Dataset entries:
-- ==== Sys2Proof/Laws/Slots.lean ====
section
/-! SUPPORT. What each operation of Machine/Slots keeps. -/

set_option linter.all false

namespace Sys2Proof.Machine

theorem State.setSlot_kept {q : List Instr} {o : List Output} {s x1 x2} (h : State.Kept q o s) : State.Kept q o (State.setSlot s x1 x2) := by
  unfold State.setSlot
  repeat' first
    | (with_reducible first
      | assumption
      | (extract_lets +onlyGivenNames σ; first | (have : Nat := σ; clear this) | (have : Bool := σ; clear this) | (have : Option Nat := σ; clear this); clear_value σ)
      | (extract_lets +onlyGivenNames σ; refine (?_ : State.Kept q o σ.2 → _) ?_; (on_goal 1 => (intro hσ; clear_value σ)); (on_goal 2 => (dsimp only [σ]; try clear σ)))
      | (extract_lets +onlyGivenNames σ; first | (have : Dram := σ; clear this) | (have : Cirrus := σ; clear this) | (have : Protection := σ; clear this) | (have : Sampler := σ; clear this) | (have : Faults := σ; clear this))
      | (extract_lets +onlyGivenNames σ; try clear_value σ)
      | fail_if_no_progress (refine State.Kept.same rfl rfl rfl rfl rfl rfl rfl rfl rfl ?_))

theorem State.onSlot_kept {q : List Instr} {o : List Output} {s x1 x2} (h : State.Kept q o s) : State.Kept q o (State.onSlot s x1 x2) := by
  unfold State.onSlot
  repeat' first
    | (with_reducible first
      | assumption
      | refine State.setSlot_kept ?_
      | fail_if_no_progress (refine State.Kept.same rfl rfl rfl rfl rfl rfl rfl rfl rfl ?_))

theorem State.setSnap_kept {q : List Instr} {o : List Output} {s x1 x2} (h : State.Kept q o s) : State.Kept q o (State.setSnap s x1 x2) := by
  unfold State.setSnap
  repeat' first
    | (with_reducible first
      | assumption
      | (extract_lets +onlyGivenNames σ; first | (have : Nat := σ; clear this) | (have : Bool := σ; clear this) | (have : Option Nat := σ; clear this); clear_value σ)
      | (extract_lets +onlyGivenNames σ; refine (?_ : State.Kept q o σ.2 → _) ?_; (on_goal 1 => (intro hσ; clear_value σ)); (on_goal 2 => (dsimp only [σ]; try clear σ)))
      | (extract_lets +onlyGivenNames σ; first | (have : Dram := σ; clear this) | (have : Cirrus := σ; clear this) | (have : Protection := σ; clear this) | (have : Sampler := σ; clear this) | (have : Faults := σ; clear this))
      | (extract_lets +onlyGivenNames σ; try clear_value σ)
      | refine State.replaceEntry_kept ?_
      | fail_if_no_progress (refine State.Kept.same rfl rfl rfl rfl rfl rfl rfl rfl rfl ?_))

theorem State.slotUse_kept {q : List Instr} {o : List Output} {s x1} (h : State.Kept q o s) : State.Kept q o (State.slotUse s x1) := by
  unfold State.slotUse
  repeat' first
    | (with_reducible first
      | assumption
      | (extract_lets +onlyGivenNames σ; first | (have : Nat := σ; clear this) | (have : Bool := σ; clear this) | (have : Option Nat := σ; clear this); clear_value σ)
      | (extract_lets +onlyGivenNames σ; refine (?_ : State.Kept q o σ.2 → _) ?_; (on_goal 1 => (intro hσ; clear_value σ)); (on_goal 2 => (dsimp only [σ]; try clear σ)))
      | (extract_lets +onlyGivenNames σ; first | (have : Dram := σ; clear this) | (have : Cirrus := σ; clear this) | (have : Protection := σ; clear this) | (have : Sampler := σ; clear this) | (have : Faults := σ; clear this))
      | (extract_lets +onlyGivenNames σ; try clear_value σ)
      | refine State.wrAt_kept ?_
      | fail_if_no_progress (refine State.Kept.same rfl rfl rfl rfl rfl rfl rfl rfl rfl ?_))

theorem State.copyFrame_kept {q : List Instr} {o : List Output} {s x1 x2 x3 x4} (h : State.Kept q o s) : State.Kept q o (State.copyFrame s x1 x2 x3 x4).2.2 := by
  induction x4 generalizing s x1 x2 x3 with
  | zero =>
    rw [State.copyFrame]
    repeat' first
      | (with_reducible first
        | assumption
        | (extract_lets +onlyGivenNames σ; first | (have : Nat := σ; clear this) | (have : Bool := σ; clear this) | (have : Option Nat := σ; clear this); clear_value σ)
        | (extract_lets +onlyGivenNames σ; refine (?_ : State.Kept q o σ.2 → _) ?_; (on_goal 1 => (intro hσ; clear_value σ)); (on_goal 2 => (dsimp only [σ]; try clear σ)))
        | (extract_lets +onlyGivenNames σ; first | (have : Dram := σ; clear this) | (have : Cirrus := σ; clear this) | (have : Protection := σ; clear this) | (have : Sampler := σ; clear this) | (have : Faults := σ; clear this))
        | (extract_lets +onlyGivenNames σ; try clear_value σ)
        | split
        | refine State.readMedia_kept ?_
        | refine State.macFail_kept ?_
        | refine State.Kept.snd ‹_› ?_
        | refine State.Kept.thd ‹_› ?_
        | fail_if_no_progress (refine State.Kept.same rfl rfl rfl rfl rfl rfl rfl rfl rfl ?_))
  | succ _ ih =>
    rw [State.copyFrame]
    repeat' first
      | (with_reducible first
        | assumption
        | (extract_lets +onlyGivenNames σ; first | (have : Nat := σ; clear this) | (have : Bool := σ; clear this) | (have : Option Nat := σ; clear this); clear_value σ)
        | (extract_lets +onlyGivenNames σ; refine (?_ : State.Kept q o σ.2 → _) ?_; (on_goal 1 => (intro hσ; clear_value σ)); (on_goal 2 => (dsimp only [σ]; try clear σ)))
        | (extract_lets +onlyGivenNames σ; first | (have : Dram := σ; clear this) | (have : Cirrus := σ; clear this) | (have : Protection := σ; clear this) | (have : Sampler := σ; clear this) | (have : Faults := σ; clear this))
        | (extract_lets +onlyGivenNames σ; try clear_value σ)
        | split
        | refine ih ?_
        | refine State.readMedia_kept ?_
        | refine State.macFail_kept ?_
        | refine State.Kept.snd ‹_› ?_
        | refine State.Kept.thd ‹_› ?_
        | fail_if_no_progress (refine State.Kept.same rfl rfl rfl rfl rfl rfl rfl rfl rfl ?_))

Task statement: Using the records above, pull out each line where the word "List" occurs.

Written solution:
theorem State.setSlot_kept {q : List Instr} {o : List Output} {s x1 x2} (h : State.Kept q o s) : State.Kept q o (State.setSlot s x1 x2) := by
theorem State.onSlot_kept {q : List Instr} {o : List Output} {s x1 x2} (h : State.Kept q o s) : State.Kept q o (State.onSlot s x1 x2) := by
theorem State.setSnap_kept {q : List Instr} {o : List Output} {s x1 x2} (h : State.Kept q o s) : State.Kept q o (State.setSnap s x1 x2) := by
theorem State.slotUse_kept {q : List Instr} {o : List Output} {s x1} (h : State.Kept q o s) : State.Kept q o (State.slotUse s x1) := by
theorem State.copyFrame_kept {q : List Instr} {o : List Output} {s x1 x2 x3 x4} (h : State.Kept q o s) : State.Kept q o (State.copyFrame s x1 x2 x3 x4).2.2 := by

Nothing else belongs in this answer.